DH plays a lot of poker. Bordering on semi-professional, he has a winning record. I know this as I see our bank statements. I see what he withdraws at the beginning of an evening and what he puts back in at the end of the evening.

We have both enjoyed a more comfortable life from some of the extra cash he has brought in, which is like a third salary.

When we were first together he played poker a lot, I assumed it was just a hobby that he played with friends, but since we moved in together and subsequently got married I realised that it is in a professional context with strangers at a card room in London. I have visited him and watched some of his games and they are quite formal with high stakes.

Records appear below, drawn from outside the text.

@[simp] theorem setSurvey_pending (t p : Nat) : (s.setSurvey t p).pending = s.pending := rfl
@[simp] theorem setSurvey_mode (t p : Nat) : (s.setSurvey t p).mode = s.mode := rfl
@[simp] theorem setSurvey_pins (t p : Nat) : (s.setSurvey t p).pins = s.pins := rfl
@[simp] theorem setSurvey_straps (t p : Nat) : (s.setSurvey t p).straps = s.straps := rfl
@[simp] theorem setSurvey_sup (t p : Nat) : (s.setSurvey t p).sup = s.sup := rfl
@[simp] theorem setSurvey_hdr (t p : Nat) : (s.setSurvey t p).hdr = s.hdr := rfl
@[simp] theorem setSurvey_lastCause (t p : Nat) : (s.setSurvey t p).lastCause = s.lastCause := rfl
@[simp] theorem setSurvey_ckpt (t p : Nat) : (s.setSurvey t p).ckpt = s.ckpt := rfl
@[simp] theorem setSurvey_tb (t p : Nat) : (s.setSurvey t p).tb = s.tb := rfl
@[simp] theorem setSurvey_lev (t p : Nat) : (s.setSurvey t p).lev = s.lev := rfl
@[simp] theorem setSurvey_ev (t p : Nat) : (s.setSurvey t p).ev = s.ev := rfl
@[simp] theorem setSurvey_cap (t p : Nat) : (s.setSurvey t p).cap = s.cap := rfl
@[simp] theorem setSurvey_har (t p : Nat) : (s.setSurvey t p).har = s.har := rfl
@[simp] theorem setSurvey_store (t p : Nat) : (s.setSurvey t p).store = s.store := rfl
@[simp] theorem setSurvey_rep (t p : Nat) : (s.setSurvey t p).rep = s.rep := rfl
@[simp] theorem setSurvey_prn (t p : Nat) : (s.setSurvey t p).prn = s.prn := rfl
@[simp] theorem setSurvey_line (t p : Nat) : (s.setSurvey t p).line = s.line := rfl
@[simp] theorem setSurvey_ctr (t p : Nat) : (s.setSurvey t p).ctr = s.ctr := rfl

@[simp] theorem send_pending (p : Payload) (a : Nat) : (s.send p a).pending = s.pending := rfl
@[simp] theorem send_mode (p : Payload) (a : Nat) : (s.send p a).mode = s.mode := rfl
@[simp] theorem send_clock (p : Payload) (a : Nat) : (s.send p a).clock = s.clock := rfl
@[simp] theorem send_pins (p : Payload) (a : Nat) : (s.send p a).pins = s.pins := rfl
@[simp] theorem send_straps (p : Payload) (a : Nat) : (s.send p a).straps = s.straps := rfl
@[simp] theorem send_sup (p : Payload) (a : Nat) : (s.send p a).sup = s.sup := rfl
@[simp] theorem send_hdr (p : Payload) (a : Nat) : (s.send p a).hdr = s.hdr := rfl
@[simp] theorem send_lastCause (p : Payload) (a : Nat) : (s.send p a).lastCause = s.lastCause := rfl
@[simp] theorem send_ckpt (p : Payload) (a : Nat) : (s.send p a).ckpt = s.ckpt := rfl
@[simp] theorem send_tb (p : Payload) (a : Nat) : (s.send p a).tb = s.tb := rfl
@[simp] theorem send_lev (p : Payload) (a : Nat) : (s.send p a).lev = s.lev := rfl
@[simp] theorem send_ev (p : Payload) (a : Nat) : (s.send p a).ev = s.ev := rfl
@[simp] theorem send_cap (p : Payload) (a : Nat) : (s.send p a).cap = s.cap := rfl
@[simp] theorem send_har (p : Payload) (a : Nat) : (s.send p a).har = s.har := rfl
@[simp] theorem send_store (p : Payload) (a : Nat) : (s.send p a).store = s.store := rfl
@[simp] theorem send_notes (p : Payload) (a : Nat) : (s.send p a).notes = s.notes := rfl
@[simp] theorem send_rep (p : Payload) (a : Nat) : (s.send p a).rep = s.rep := rfl
@[simp] theorem send_prn (p : Payload) (a : Nat) : (s.send p a).prn = s.prn := rfl
@[simp] theorem send_ctr (p : Payload) (a : Nat) : (s.send p a).ctr = s.ctr := rfl

@[simp] theorem answer_pending (r c j : Nat) (f : Bool) (a : Nat) : (s.answer r c j f a).pending = s.pending := rfl
@[simp] theorem answer_mode (r c j : Nat) (f : Bool) (a : Nat) : (s.answer r c j f a).mode = s.mode := rfl
@[simp] theorem answer_clock (r c j : Nat) (f : Bool) (a : Nat) : (s.answer r c j f a).clock = s.clock := rfl
@[simp] theorem answer_pins (r c j : Nat) (f : Bool) (a : Nat) : (s.answer r c j f a).pins = s.pins := rfl
@[simp] theorem answer_straps (r c j : Nat) (f : Bool) (a : Nat) : (s.answer r c j f a).straps = s.straps := rfl
@[simp] theorem answer_sup (r c j : Nat) (f : Bool) (a : Nat) : (s.answer r c j f a).sup = s.sup := rfl
@[simp] theorem answer_hdr (r c j : Nat) (f : Bool) (a : Nat) : (s.answer r c j f a).hdr = s.hdr := rfl
@[simp] theorem answer_lastCause (r c j : Nat) (f : Bool) (a : Nat) : (s.answer r c j f a).lastCause = s.lastCause := rfl
@[simp] theorem answer_ckpt (r c j : Nat) (f : Bool) (a : Nat) : (s.answer r c j f a).ckpt = s.ckpt := rfl
@[simp] theorem answer_tb (r c j : Nat) (f : Bool) (a : Nat) : (s.answer r c j f a).tb = s.tb := rfl
@[simp] theorem answer_lev (r c j : Nat) (f : Bool) (a : Nat) : (s.answer r c j f a).lev = s.lev := rfl
@[simp] theorem answer_ev (r c j : Nat) (f : Bool) (a : Nat) : (s.answer r c j f a).ev = s.ev := rfl
@[simp] theorem answer_cap (r c j : Nat) (f : Bool) (a : Nat) : (s.answer r c j f a).cap = s.cap := rfl
@[simp] theorem answer_har (r c j : Nat) (f : Bool) (a : Nat) : (s.answer r c j f a).har = s.har := rfl
@[simp] theorem answer_store (r c j : Nat) (f : Bool) (a : Nat) : (s.answer r c j f a).store = s.store := rfl
@[simp] theorem answer_notes (r c j : Nat) (f : Bool) (a : Nat) : (s.answer r c j f a).notes = s.notes := rfl
@[simp] theorem answer_rep (r c j : Nat) (f : Bool) (a : Nat) : (s.answer r c j f a).rep = s.rep := rfl
@[simp] theorem answer_prn (r c j : Nat) (f : Bool) (a : Nat) : (s.answer r c j f a).prn = s.prn := rfl
@[simp] theorem answer_ctr (r c j : Nat) (f : Bool) (a : Nat) : (s.answer r c j f a).ctr = s.ctr := rfl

I have a problem dealing with it and I'm not totally sure why. Sometimes DH can spend all night playing. He can leave the house at 5pm after work, and not get back til 5am. Often he has to work the next day and becomes exhausted, moody and unavailable.

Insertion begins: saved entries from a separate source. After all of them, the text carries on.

-- ==== Sys2Proof/Laws/Timebase.lean ====
section
/-!
SUPPORT. When the period of the timebase changes (R25, R38), said once for each of its updates.
-/

namespace Sys2Proof.Machine

variable (tb : Timebase)

/-- A strobe brings about the change of P that waits for it, and leaves none waiting. -/
@[simp] theorem strobe_period : tb.strobe.period = tb.periodNext := rfl

@[simp] theorem strobe_nextPeriod : tb.strobe.nextPeriod = none := rfl

/-- After a strobe the next one paces by the same P, unless something changes it in between. -/
@[simp] theorem strobe_periodNext : tb.strobe.periodNext = tb.periodNext := rfl

/-- Following a peer leaves P as it is until the next strobe. -/
@[simp] theorem toPeer_period (n f : Nat) : (tb.toPeer n f).period = tb.period := rfl

@[simp] theorem toPeer_periodNext (n f : Nat) : (tb.toPeer n f).periodNext = 40000000000 / f := rfl

/-- FREE and LOCKED set P at once, also where a change of P was waiting. -/
@[simp] theorem toFree_periodNext (hz : Nat) : (tb.toFree hz).periodNext = nominalPeriod hz := rfl

@[simp] theorem lock_periodNext (l : List Nat) : (tb.lock l).periodNext = meanOf (lastOf 4 l) := rfl

@[simp] theorem start_periodNext (hz now : Nat) : (Timebase.start hz now).periodNext = nominalPeriod hz := rfl

/-- HOLDOVER holds P. -/
@[simp] theorem holdover_periodNext : tb.holdover.periodNext = tb.periodNext := rfl

end Sys2Proof.Machine
end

When he wins he is happy, but the occasional time that he loses he gets very angry and takes it out on everyone around him. DH is on holiday from work at the moment, but for three nights now he has been out all night playing. He suffered a loss the first night and came back at 6am very angry. He said that I had caused him stress during the day and he had not gone to poker in the right mood. He compared himself to a professional athlete and said that the spouses of professional athletes have to be careful not to upset them before a game because the stakes are so high. He also says that he needs to retain testosterone because it makes him more aggressive during the game, and so refuses to have sex when he goes.

On average he goes three times a week, but recently due to his holiday it's been quite intense.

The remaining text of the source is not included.